Utilizing Entity resolution and relationship synthesis to bridge reports.

In [None]:
from semantica.kg import GraphBuilder
from semantica.deduplication import DuplicateDetector
from semantica.conflicts import ConflictDetector

gb = GraphBuilder(merge_entities=True)
kg = gb.build(sources=[{"text": text} for text in clean_docs[:10]])

detector = DuplicateDetector(similarity_threshold=0.85)

print(f"GraphRAG Synthesis Complete: {kg.number_of_nodes()} Entity Nodes mapped.")

## 4. The Intelligence Test: Multi-Source Linkage

Intelligence query: "What are the current global security challenges mentioned across different regions?"

Vector RAG will likely return fragments about specific countries but fail to group them. GraphRAG will traverse nodes of type Region to find shared CHALLENGE edges.

In [None]:
from semantica.reasoning import GraphReasoner

query = "Identify interconnected security risks across the UN and major regions."
print(f"Investigative Query: {query}\n")

print("--- Standard Vector Recall ---")
q_vec = v_core.embedding_generator.generate_embeddings(query)
v_res = vs.search_vectors(q_vec, k=3)
for r in v_res:
    print(f"Recall: {r['metadata']['text'][:150]}...")

print("\n--- Graph Intelligence Reasoning ---")
reasoner = GraphReasoner(graph=kg)
g_res = reasoner.reason(query, depth=2)
print(f"Final Combined Intelligence: {g_res[:400]}...")
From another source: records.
/-- RETRAIN, REFORM_REQ, ELOG_SEL, FCS_ENTRY_SEL, WEIGHT_WRITE. -/
def Obligations.RegisterActions : Prop :=
  (∀ s : State, live s.dev = true → mgmtOpen s.dev = true →
    (∀ p : Fin 2, (s.dev.code ≠ stSleep → ((portAt s.dev p.val).st = 0 ∨ (portAt s.dev p.val).st = 4) → exec (.retrain p) s = .next (s.put (restate (startTraining s.dev p.val 1)))) ∧
      (s.dev.code = stSleep → exec (.retrain p) s = .next s) ∧
      ((portAt s.dev p.val).st ≠ 0 → (portAt s.dev p.val).st ≠ 4 → exec (.retrain p) s = .next s)) ∧
    (s.dev.ring.mode ≠ 0 → exec .reformReq s = .next (s.put (askBarrier s.dev 6 0 0))) ∧
    (s.dev.ring.mode = 0 → exec .reformReq s = .next s) ∧
    (∀ q : BitVec 32, exec (.elogSel q) s = .next (s.put (setFld (wr { s.dev with wdn := { s.dev.wdn with shown := (elogFind s.dev q.toNat).2 } } Reg.ELOG_SEL q) Reg.ELOG_SEL_STATUS 8 8 1))) ∧
    (∀ e : Fin 65536, exec (.fcsEntrySel e) s = .next (s.put { wr s.dev Reg.FCS_ENTRY_SEL (BitVec.ofNat 32 e.val) with fcs := { s.dev.fcs with shown := entryRegs s.dev e.val } })) ∧
    (∀ (u : Fin 12) (c : Fin 32) (high : Bool) (v : BitVec 32), hasCh u.val c.val = true →
      ∃ t, exec (.weightWrite u (some c) high v) s = .next t ∧
        chWeights t.dev u.val c.val = (if high then (chWeights s.dev u.val c.val).take 4 ++ (List.range 4).map (fun i => bits v.toNat (8 * i + 7) (8 * i)) else (List.range 4).map (fun i => bits v.toNat (8 * i + 7) (8 * i)) ++ (chWeights s.dev u.val c.val).drop 4) ∧
        (∀ u' c', chKey u' c' ≠ chKey u.val c.val → chWeights t.dev u' c' = chWeights s.dev u' c') ∧ t.dev.regs = s.dev.regs ∧ t.dev.mem = s.dev.mem)) ∧
  (∀ (s : State) (c : Instr), live s.dev = true → mgmtOpen s.dev = false →
    ((∃ p, c = .retrain p) ∨ c = .reformReq ∨ (∃ q, c = .elogSel q) ∨ (∃ e, c = .fcsEntrySel e) ∨ (∃ u k h v, c = .weightWrite u k h v) ∨ (∃ a v, c = .registerWrite a v) ∨ (∃ n r v, c = .timerConfigWrite n r v) ∨ (∃ m v, c = .fastGWrite m v) ∨
      (∃ n, c = .timerStart n ∨ c = .timerStop n ∨ c = .timerReset n) ∨ c = .wdnClrCnt ∨ c = .elogClrCnt ∨ c = .rvpClrCnt ∨ c = .fcsClrCnt ∨ c = .detClrCnt ∨ c = .lapClrCnt) → exec c s = .next s)

/-- POR, PIN_RESET, PWRGD_FALL, RESET_RELEASE, and State.reset. That a pulse below 500 ns is ignored, and which registers the spec gives no reset value, is said in log entries 4 and 5. -/
def Obligations.Resets : Prop :=
  (State.reset.pending = [] ∧ State.reset.dev.code = stReset ∧ State.reset.dev.now = 0 ∧ State.reset.dev.core = [] ∧ State.reset.dev.mem.spad = [] ∧ State.reset.dev.mem.ext = [] ∧
    rd State.reset.dev Reg.MGT_ALERT_EN = 0xff ∧ rd State.reset.dev Reg.ELOG_ALERT_MASK = 0x1c ∧ fld State.reset.dev Reg.BOOT_STATUS 5 4 = 1 ∧ bootLocked State.reset.dev = false) ∧
  (∀ (s : State) (c : Instr), ((∃ v, c = .por v) ∨ (∃ n, c = .pinReset n ∧ 500 ≤ n) ∨ c = .pwrgdFall) →
    ∃ t, exec c s = .next t ∧ t.dev.code = stReset ∧ t.dev.now = 0 ∧ t.dev.core = [] ∧ t.dev.rvp.reqs = [] ∧ t.dev.model = [] ∧ t.dev.mem.spad = [] ∧ t.pending = s.pending ∧ t.fuse = s.fuse ∧ t.dev.part = s.dev.part ∧
      ((∀ q, s.dev.mgmt.cur = some q → q.cmd ≠ 0x70 ∧ q.cmd ≠ 0x71) → t.flash = s.flash) ∧
      (∀ a, a < 0x4000000000 → memByte t.dev.mem.ext a = memDefault) ∧
      ((∃ n, c = .pinReset n) → (∀ a, 0x4000000000 ≤ a → memByte t.dev.mem.ext a = memByte s.dev.mem.ext a) ∧ fld t.dev Reg.BOOT_STATUS 5 4 = 2 ∧ t.dev.pwr.thermtrip = s.dev.pwr.thermtrip) ∧
      ((∀ n, c ≠ .pinReset n) → t.dev.mem.ext = [] ∧ fld t.dev Reg.BOOT_STATUS 5 4 = 1)) ∧
  (∀ (s : State) (n : Nat), n < 500 → exec (.pinReset n) s = .next s) ∧
  (∀ (s t : State) (c : Instr), s.dev.code = stReset → (∀ k, c ≠ .resetRelease k) → exec c s = .next t → t.dev.code = stReset) ∧
  (∀ (s : State) (k : Fin 32), s.dev.code = stReset → ∃ t, exec (.resetRelease k) s = .next t ∧ t.dev.code = stBoot ∧ fld t.dev Reg.BOOT_STATUS 20 16 = k.val ∧ t.dev.core = s.dev.core ∧ t.fuse = s.fuse ∧ t.flash = s.flash) ∧
  (∀ (s : State) (k : Fin 32), s.dev.code ≠ stReset → exec (.resetRelease k) s = .next s)

/-- BOOT_PHASE_COMPLETE, FORMING_RETRAIN. -/
def Obligations.BootPhases : Prop :=
  (∀ s : State, s.dev.code = stBoot → live s.dev = true →
    (∀ o : BootOutcome, fld s.dev Reg.BOOT_STATUS 3 0 ≠ (match o with | .rom _ _ _ _ => 0 | .flash _ => 1 | .verify _ _ => 2 | .settings => 3 | .clear => 4 | .selftest _ _ => 5 | _ => 16) → exec (.bootPhaseComplete o) s = .next s) ∧
    (fld s.dev Reg.BOOT_STATUS 3 0 = 0 →
      exec (.bootPhaseComplete (.rom true true true true)) s = .next (s.put (phase { s.dev with pwr := { s.dev.pwr with sysref := true, xt32k := true } } 1)) ∧
      (∀ x, exec (.bootPhaseComplete (.rom true true false x)) s = .next (s.put (enterLost s.dev.wdn.active 6 false { s.dev with pwr := { s.dev.pwr with sysref := false, xt32k := x } }))) ∧
      (∀ y x, exec (.bootPhaseComplete (.rom false false y x)) s = .next (s.put (enterLost 0 2 false { s.dev with pwr := { s.dev.pwr with sysref := y, xt32k := x }, wdn := { s.dev.wdn with standby := 2 } })))) ∧
    (fld s.dev Reg.BOOT_STATUS 3 0 = 1 →
      ((fld s.dev Reg.BOOT_STATUS 20 16).testBit 4 = true → ∀ ok, exec (.bootPhaseComplete (.flash ok)) s = .next (s.put (bootFailed s.dev))) ∧
      ((fld s.dev Reg.BOOT_STATUS 20 16).testBit 4 = false → fld s.dev Reg.BOOT_STATUS 20 16 % 4 ≠ 3 → exec (.bootPhaseComplete (.flash true)) s = .next (s.put (phase s.dev 2))) ∧
      ((fld s.dev Reg.BOOT_STATUS 20 16).testBit 4 = false → exec (.bootPhaseComplete (.flash false)) s = .next (s.put (bootFailed (rejectCopy (rejectCopy s.dev 0 2) 1 2))))) ∧
    (fld s.dev Reg.BOOT_STATUS 3 0 = 2 →
      (∀ a b, exec (.bootPhaseComplete (.verify a b)) s = .next (s.put (bootVerify s.fuse s.flash a b s.dev))) ∧
      (fld s.dev Reg.BOOT_STATUS 27 26 = 0 → ∃ t, exec (.bootPhaseComplete (.verify false false)) s = .next t ∧ t.dev.code = stBootFailed ∧ fld t.dev (Reg.BOOT_COPY 0) 31 24 = 2 ∧ fld t.dev (Reg.BOOT_COPY 1) 31 24 = 2)) ∧
    (fld s.dev Reg.BOOT_STATUS 3 0 = 3 → exec (.bootPhaseComplete .settings) s = .next (s.put (phase (serrefAbsent (loadSettings s.dev s.dev.boot.image)) 4))) ∧
    (fld s.dev Reg.BOOT_STATUS 3 0 = 4 → ∃ t, exec (.bootPhaseComplete .clear) s = .next t ∧ t.dev.mem.spad = [] ∧ t.dev.mem.cls = [] ∧ t.dev.mem.err = [] ∧ fld t.dev Reg.BOOT_STATUS 3 0 = 5 ∧ t.dev.mem.ext = s.dev.mem.ext) ∧
    (fld s.dev Reg.BOOT_STATUS 3 0 = 5 → exec (.bootPhaseComplete (.selftest [] [])) s = .next (s.put (endBoot ((List.finRange 4).foldl (fun d k => setSeam d k.val { seamAt d k.val with st := .up }) s.dev))))) ∧
  (∀ s : State, s.dev.code = stTrain → live s.dev = true →
    (∀ f, fld s.dev Reg.BOOT_STATUS 3 0 = 6 → s.dev.boot.memDone = false → exec (.bootPhaseComplete (.memtrain f)) s = .next (s.put (bootMemtrain f s.dev))) ∧
    (s.dev.boot.memDone = true → (∀ p ∈ s.dev.ports, p.st = 3 ∨ p.st = 4) → ∃ t, exec (.bootPhaseComplete .ringtrain) s = .next t ∧ t.dev.code = stForming ∧ fld t.dev Reg.BOOT_STATUS 3 0 = 8 ∧ t.dev.core = s.dev.core ∧ t.dev.mem = s.dev.mem) ∧
    (s.dev.boot.memDone = false → exec (.bootPhaseComplete .ringtrain) s = .next s)) ∧
  (∀ s : State, live s.dev = true → s.dev.code = stForming → (portAt s.dev 0).st = 4 → s.dev.pwr.optref.getD 0 true = true → (portAt s.dev 1).st ≠ 4 →
    ∃ d, retrain s.dev 0 = d ∧ ((portAt d 1).st ≠ 4 → exec .formingRetrain s = .next (s.put d))) ∧
  (∀ s : State, live s.dev = true → s.dev.code ≠ stForming → exec .formingRetrain s = .next s)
## 5. Visualizing the Semantic Network

We visualize how the Semantica engine has mapped the relationships between global actors and current events.

In [None]:
from semantica.visualization import KGVisualizer
import matplotlib.pyplot as plt

KGVisualizer().visualize_network(
    kg, 
    layout="spring", 
    output="static",
    title="Intelligence Connectivity Map"
)
plt.show()